The Gauss-Markov theorem gives the conditions where the OLS estimator is the BLUE, and those conditions do not include normality of the residuals. When we also include that normality assumption, then we can remove the "L" and wind up with the "Best Unbiased Estimator", not just the best linear unbiased estimator (section 2.1, example 1 of the Ohio State econometrics notes).
However, if we do not make the normality assumption, then we can wind up with nonlinear estimators of the coefficients that have lower variance than the OLS estimate but are unbiased. For example, consider heavy-tailed errors and the solution given by minimizing absolute loss (quantile regression at the median), as I do here.
As you move sufficiently far away from normality, all linear estimators may be arbitrarily bad.
Knowing that you can get the best of a bad lot (i.e. the best linear unbiased estimate) isn't much consolation.
If you can specify a suitable distributional model (ay, there's the rub),
maximizing the likelihood has both a direct intuitive appeal - in that it "maximizes the chance" of seeing the sample you did actually see (with a suitable refinement of what we mean by that for the continuous case) and a number of very neat properties that are both theoretically and practically useful (e.g. relationship to the Cramer-Rao lower bound, equivariance under transformation, relationship to likelihood ratio tests and so forth). This motivates M-estimation for example.
Even when you can't specify a model, it is possible to construct a model for which ML is robust to contamination by gross errors in the conditional distribution of the response -- where it retains pretty good efficiency at the Gaussian but avoids the potentially disastrous impact of arbitrarily large outliers.
[That's not the only consideration with regression, since there's also a need for robustness to the effect of influential outliers for example, but it's a good initial step]
As a demonstration of the problem with even the best linear estimator, consider this comparison of slope estimators for regression. In this case there are 100 observations in each sample, x is 0/1, the true slope is $\frac12$ and errors are standard Cauchy.
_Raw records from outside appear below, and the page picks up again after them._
-- ==== Sys2Proof/Certificates/Slice0/Obligations.lean ====
section
/-!
DEFINITION. The statements about the model, one `Obligations.<Name>` each, by family of commands. A statement with several
clauses joins what one family of rules says; every clause about a command ends in the next state that command answers.
Words: `quiet` (Sys2Proof/Safety.lean) is all of the state but what answering the host or another part changes.
-/

open Sys2Proof Sys2Proof.Machine

/-! ### The queue of commands -/

/-- With a command at the front of the queue, a step is that command's effect on the state with the queue's rest. -/
def Obligations.StepRunsFrontCommand : Prop :=
  ∀ (s : State) (c : Instr) (rest : List Instr), s.pending = c :: rest →
    step s = exec c { s with pending := rest }

/-- With no command waiting, a step is one nanosecond of the local counter and nothing else (the model's choice,
notes/assumptions/8.md; R33 gives the counter). -/
def Obligations.EmptyQueueStepsTheCounter : Prop :=
  ∀ s : State, s.pending = [] →
    ∃ t, step s = .next t ∧ t.localNs = (s.localNs + 1) % 2 ^ 64 ∧ { t with localNs := s.localNs } = s

/-- The state after reset is well shaped. -/
def Obligations.ResetIsWellShaped : Prop := WellShaped State.reset

/-- Every step keeps every memory in its canonical form, seven rails, two firmware slots and eight traffic and KV classes. -/
def Obligations.StepKeepsWellShaped : Prop :=
  ∀ s t : State, WellShaped s → step s = .next t → WellShaped t

/-- What a power-on reset leaves readable (Table 3.10, Table 2.5, Table 2.7, Table 4.21): the values the spec gives. -/
def Obligations.ResetRegisterValues : Prop :=
  registerFields State.reset 0xD0018 =
    some [(3, 0, 0), (11, 8, 0), (16, 16, 0), (17, 17, 1), (18, 18, 0), (47, 32, 0)] ∧
  (fld State.reset.pwr.capCtl 10 0 = 0x640 ∧ fld State.reset.pwr.capCtl 23 16 = 0x0A ∧
   fld State.reset.pwr.capCtl 42 32 = 0x47E) ∧
  (fld State.reset.pwr.marginCtl 7 0 = 0x64 ∧ fld State.reset.pwr.marginCtl 15 8 = 0x46 ∧
   fld State.reset.pwr.marginCtl 16 16 = 1) ∧
  State.reset.localNs = 0 ∧ State.reset.host.attached = false ∧
  (∀ q, (State.reset.qp q).state = .disabled) ∧ (∀ n, State.reset.session n = none)

/-! ### Resets -/

/-- A power-on reset restarts the local counter at 0 and puts every part of the state but boot flash at its value after reset:
power, sessions and generations, tiers, hearth, images, stoves, kindling, ridge and map replica, bellows, cairns, diagnostics,
queue pairs and attachment, descriptors and keys; every index is lost. Boot flash's slots, blocks, chain, repair list, choice of
slot and watchdog count stand, but for a slot that was receiving a download. VDD_AUX at its reset level for 20 ns is this reset
(R33, R40, R46, R51, R368). -/
def Obligations.PowerOnResetLosesAll : Prop :=
  ∀ s : State,
    (∃ t, exec .powerOnReset s = .next t ∧ t.localNs = 0 ∧ t.pwr = State.reset.pwr ∧ t.ses = State.reset.ses ∧
      t.tie = State.reset.tie ∧ t.hrt = State.reset.hrt ∧ t.img = State.reset.img ∧ t.stv = State.reset.stv ∧
      t.knd = State.reset.knd ∧ t.rdg = State.reset.rdg ∧ t.blw = State.reset.blw ∧ t.crn = State.reset.crn ∧
      t.dgn = State.reset.dgn ∧ t.host = State.reset.host ∧ t.desc = [] ∧ t.fbx.wrapKey = none ∧ t.fbx.pairSecret = none ∧
      (∀ x ∈ t.srch.indexes, x.live = false ∧ x.cells = [] ∧ x.scree = []) ∧
      t.hrt.mem = [] ∧ t.host.qps = [] ∧ t.host.attached = false ∧ t.pwr.ready = false ∧ t.pwr.stateLost = true ∧
      t.fwu.active = s.fwu.active ∧ t.fwu.config = s.fwu.config ∧ t.fwu.pendingCfg = s.fwu.pendingCfg ∧
      t.fwu.repairs = s.fwu.repairs ∧ t.fwu.chain = s.fwu.chain ∧ t.fwu.confirmed = s.fwu.confirmed ∧
      t.fwu.coldSlot = s.fwu.coldSlot ∧ t.fwu.flashDogs = s.fwu.flashDogs ∧
      ∀ (n : Nat) (x : FwSlot), s.fwu.slots[n]? = some x → x.state ≠ 1 → t.fwu.slots[n]? = some x) ∧
    ∀ mv ns, mv < 1620 → 20 ≤ ns → exec (.supplyReset (.resetLevel .vddAux mv ns)) s = exec .powerOnReset s

/-- What a cold reset with a cause leaves, of the state before it (Table 3.4, Table 3.10, R29, R42, R85). -/
def ColdResetOf (s t : State) (cause : Nat) : Prop :=
  t.localNs = s.localNs ∧ t.hrt.mem = [] ∧ t.ses.table = [] ∧ t.rdg.map = {} ∧ t.host.qps = [] ∧
  t.host.attached = false ∧ t.desc = [] ∧ t.fbx.wrapKey = none ∧ t.ses.floor = s.ses.floor ∧
  t.pwr.heldInReset = true ∧ t.pwr.ready = false ∧ t.pwr.everReady = false ∧ t.pwr.stateLost = true ∧
  t.pwr.lastCause = cause ∧ t.pwr.bootCount = min 0xFFFF (s.pwr.bootCount + 1) ∧
  t.tie = State.reset.tie ∧ t.img = State.reset.img ∧ t.stv = State.reset.stv ∧ t.crn = State.reset.crn ∧
  (∀ x ∈ t.srch.indexes, x.live = false) ∧
  t.fwu.active = s.fwu.active ∧ t.fwu.config = s.fwu.config ∧ t.fwu.repairs = s.fwu.repairs ∧ t.pending = s.pending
The simulation takes 1000 sets of simulated data and computes the least squares estimate of slope ("LS") as well as a couple of nonlinear estimators that could be used in this situation (neither is fully efficient at the Cauchy but they're both reasonable) - one is an L1 estimator of the line ("L1") and the second computes a simple L-estimate of location at the two values of x and fits a line joining them ("LE").
The top part of the diagram is a boxplot of those thousand slope estimates for each simulation. The lower part is the central one percent (roughly, it is marked with a faint orange-grey box in the top plot) of that image "blown up" so we can see more detail. As we see the least squares slopes range from -771 to 1224 and the lower and upper quartiles are -1.24 and 2.46. The error in the LS slope was over 10 more than 10% of the time. The two nonlinear estimators do much better -- they perform fairly similarly to each other, none of the 1000 slope estimates in either case are more than 0.84 from the true slope and the median absolute error in the slope is in the ballpark of 0.14 for each (vs 1.86 for the least squares estimator). The LS slope has a RMSE of 223 and 232 times that of the L1 and LE estimators in this case (that's not an especially meaningful quantity, however as the LS estimator doesn't have a finite variance when you have Cauchy errors).
There are dozens of other reasonable estimators that might have been used here; this was simply a quick calculation to illustrate that even the best/most efficient linear estimators may not be useful. An ML estimator of the slope would perform better (in the MSE sense) than the two robust estimators used here, but in practice you'd want something with some robustness to influential points.
Best Answer
One example that comes to mind is some GLS estimator that weights observations differently although that is not necessary when the Gauss-Markov assumptions are met (which the statistician may not know to be the case and hence apply still apply GLS).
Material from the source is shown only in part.